18.2 A Neat Resource
- RStudio’s Data Wrangling Cheat Sheet for dplyr and tidyr
18.3 Single table verbs
dplyr
aims to provide a function for each basic verb of data manipulation. These verbs can be organised into three categories based on the component of the dataset that they work with:
Rows:
-
filter()
chooses rows based on column values. -
slice()
chooses rows based on location. -
arrange()
changes the order of the rows.
Columns:
-
select()
changes whether or not a column is included. -
rename()
changes the name of columns.mutate()
changes the values of columns and creates new columns. -
relocate()
changes the order of the columns.

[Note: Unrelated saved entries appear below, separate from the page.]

-- ==== Sys2Proof/Laws/GoodFrameInstr.lean ====
section
/-! SUPPORT. Every operation of Machine/FrameInstr.lean keeps a sound state sound and, but for those named _ok, the fuses and the
flash as they are. -/

namespace Sys2Proof.Machine

theorem State.queueSend_good {z : Lasting} {s : State} (a : Nat) (o : SendOp) (hs : s.Good z) : (State.queueSend s a o).Good z := by
  unfold State.queueSend
  repeat' first
    | with_reducible assumption
    | ((try lift_lets -underBinder); intro s1; refine have_good (z := z) (s := s1) ?_ (fun h1 => ?_) <;> [subst s1; try clear_value s1])
    | ((try lift_lets -underBinder); intro x1; first | (have f1 : ∀ _, _ := x1; clear f1) | clear_value x1)
    | with_reducible apply State.sendFrame_good
    | with_reducible apply State.countFrame_good
    | with_reducible apply ite_good
    | fail_if_no_progress (with_reducible apply good_mk; with_reducible apply good_of)

theorem State.sendInstr_good {z : Lasting} {s : State} (q : Fin 8) (w : Fields) (hs : s.Good z) : Allows z (State.sendInstr s q w) := by
  unfold State.sendInstr
  repeat' first
    | with_reducible assumption
    | ((try lift_lets -underBinder); intro x1; first | (have f1 : ∀ _, _ := x1; clear f1) | clear_value x1)
    | with_reducible apply State.sqRet_good
    | with_reducible apply State.queueSend_good
    | with_reducible apply State.sqBlock_good
    | with_reducible apply ite_good
    | with_reducible exact allows_error
    | with_reducible apply allows_ok
    | split

theorem execSend_good {z : Lasting} (q : Fin 8) (w : Fields) {s : State} (hs : s.Good z) : Answers z (execSend q w s) := by
  unfold execSend
  repeat' first
    | with_reducible assumption
    | refine fun _ => ?_
    | with_reducible apply execEngine_good
    | with_reducible apply State.sendInstr_good

theorem execSendQueueRoom_good {z : Lasting} (q : Fin 8) {s : State} (hs : s.Good z) : Answers z (execSendQueueRoom q s) := by
  refine done_good ?_
  split
  · split
    · rename_i e
      exact allows_get (State.sendInstr_good _ _ hs) e
    · exact State.trap_good _ _ hs
  · exact hs

theorem State.takeFrame_good {z : Lasting} {s : State} (q : Fin 8) (w : Fields) (k : Nat) (r : RxFrame) (rest : List RxFrame) (hs : s.Good z) : Allows z (State.takeFrame s q w k r rest) := by
  unfold State.takeFrame
  repeat' first
    | with_reducible assumption
    | ((try lift_lets -underBinder); intro s1; refine have_good (z := z) (s := s1) ?_ (fun h1 => ?_) <;> [subst s1; try clear_value s1])
    | ((try lift_lets -underBinder); intro x1; first | (have f1 : ∀ _, _ := x1; clear f1) | clear_value x1)
    | with_reducible apply State.sqRet_good
    | with_reducible apply State.stBytes_good
    | with_reducible exact allows_error
    | with_reducible apply allows_ok
    | split
    | fail_if_no_progress (with_reducible apply good_mk; with_reducible apply good_of)

theorem State.recvInstr_good {z : Lasting} {s : State} (q : Fin 8) (w : Fields) (wait : Bool) (hs : s.Good z) : Allows z (State.recvInstr s q w wait) := by
  unfold State.recvInstr
  repeat' first
    | with_reducible assumption
    | ((try lift_lets -underBinder); intro x1; first | (have f1 : ∀ _, _ := x1; clear f1) | clear_value x1)
    | with_reducible apply State.takeFrame_good
    | with_reducible apply State.sqBlock_good
    | with_reducible apply State.sqRet_good
    | with_reducible apply ite_good
    | with_reducible exact allows_error
    | with_reducible apply allows_ok
    | split

theorem execRecv_good {z : Lasting} (q : Fin 8) (w : Fields) {s : State} (hs : s.Good z) : Answers z (execRecv q w s) := by
  unfold execRecv
  repeat' first
    | with_reducible assumption
    | refine fun _ => ?_
    | with_reducible apply execEngine_good
    | with_reducible apply State.recvInstr_good

theorem execRecvN_good {z : Lasting} (q : Fin 8) (w : Fields) {s : State} (hs : s.Good z) : Answers z (execRecvN q w s) := by
  unfold execRecvN
  repeat' first
    | with_reducible assumption
    | refine fun _ => ?_
    | with_reducible apply execEngine_good
    | with_reducible apply State.recvInstr_good

theorem execRecvFrameReady_good {z : Lasting} (q : Fin 8) {s : State} (hs : s.Good z) : Answers z (execRecvFrameReady q s) := by
  refine done_good ?_
  split
  · split
    · rename_i e
      exact allows_get (State.recvInstr_good _ _ _ hs) e
    · exact State.trap_good _ _ hs
  · exact hs

theorem State.ackToken_good {z : Lasting} {s : State} (token : W32) (st : W32) (hs : s.Good z) : (State.ackToken s token st).Good z := by
  unfold State.ackToken
  repeat' first
    | with_reducible assumption
    | ((try lift_lets -underBinder); intro s1; refine have_good (z := z) (s := s1) ?_ (fun h1 => ?_) <;> [subst s1; try clear_value s1])
    | ((try lift_lets -underBinder); intro x1; first | (have f1 : ∀ _, _ := x1; clear f1) | clear_value x1)
    | with_reducible apply State.sendCounted_good
    | split
    | fail_if_no_progress (with_reducible apply good_mk; with_reducible apply good_of)

theorem execAck_good {z : Lasting} (q : Fin 8) (w : Fields) {s : State} (hs : s.Good z) : Answers z (execAck q w s) := by
  unfold execAck
  repeat' first
    | with_reducible assumption
    | refine fun _ => ?_
    | with_reducible apply execEngine_good
    | with_reducible apply State.sqNext_good
    | with_reducible apply State.ackToken_good
    | with_reducible apply allows_ok

end Sys2Proof.Machine
end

Groups of rows: -
summarise()
collapses a group into a single row. It’s not that useful until we learn thegroup_by()
verb below.
18.4 The pipe
All of the dplyr
functions take a data frame (or tibble) as the first argument. You can use the pipe to rewrite multiple operations that you can read left-to-right, top-to-bottom (reading the pipe operator as “then”).
What is this:
%>%
?
18.5 Loading dplyr
# You should already have done this but you'll need it
install.packages("dplyr")
18.6 starwars
examples
library(dplyr)
starwars %>%
filter(species == "Droid")
#> # A tibble: 6 × 14
#> name height mass hair_color skin_color eye_color
#> <chr> <int> <dbl> <chr> <chr> <chr>
#> 1 C-3PO 167 75 <NA> gold yellow
#> 2 R2-D2 96 32 <NA> white, blue red
#> 3 R5-D4 97 32 <NA> white, red red
#> 4 IG-88 200 140 none metal red
#> 5 R4-P17 96 NA none silver, red red, blue
#> 6 BB8 NA NA none none black
#> # … with 8 more variables: birth_year <dbl>, sex <chr>,
#> # gender <chr>, homeworld <chr>, species <chr>,
#> # films <list>, vehicles <list>, starships <list>
starwars %>%
select(name, ends_with("color"))
#> # A tibble: 87 × 4
#> name hair_color skin_color eye_color
#> <chr> <chr> <chr> <chr>
#> 1 Luke Skywalker blond fair blue
#> 2 C-3PO <NA> gold yellow
#> 3 R2-D2 <NA> white, blue red
#> 4 Darth Vader none white yellow
#> 5 Leia Organa brown light brown
#> 6 Owen Lars brown, grey light blue
#> 7 Beru Whitesun lars brown light blue
#> 8 R5-D4 <NA> white, red red
#> 9 Biggs Darklighter black light brown
#> 10 Obi-Wan Kenobi auburn, white fair blue-gray
#> # … with 77 more rows
starwars %>%
mutate(name, bmi = mass / ((height / 100) ^ 2)) %>%
select(name:mass, bmi)
#> # A tibble: 87 × 4
#> name height mass bmi
#> <chr> <int> <dbl> <dbl>
#> 1 Luke Skywalker 172 77 26.0
#> 2 C-3PO 167 75 26.9
#> 3 R2-D2 96 32 34.7
#> 4 Darth Vader 202 136 33.3
#> 5 Leia Organa 150 49 21.8
#> 6 Owen Lars 178 120 37.9
#> 7 Beru Whitesun lars 165 75 27.5
#> 8 R5-D4 97 32 34.0
#> 9 Biggs Darklighter 183 84 25.1
#> 10 Obi-Wan Kenobi 182 77 23.2
#> # … with 77 more rows
starwars %>%
arrange(desc(mass))
#> # A tibble: 87 × 14
#> name height mass hair_color skin_color eye_color
#> <chr> <int> <dbl> <chr> <chr> <chr>
#> 1 Jabba Desil… 175 1358 <NA> green-tan… orange
#> 2 Grievous 216 159 none brown, wh… green, y…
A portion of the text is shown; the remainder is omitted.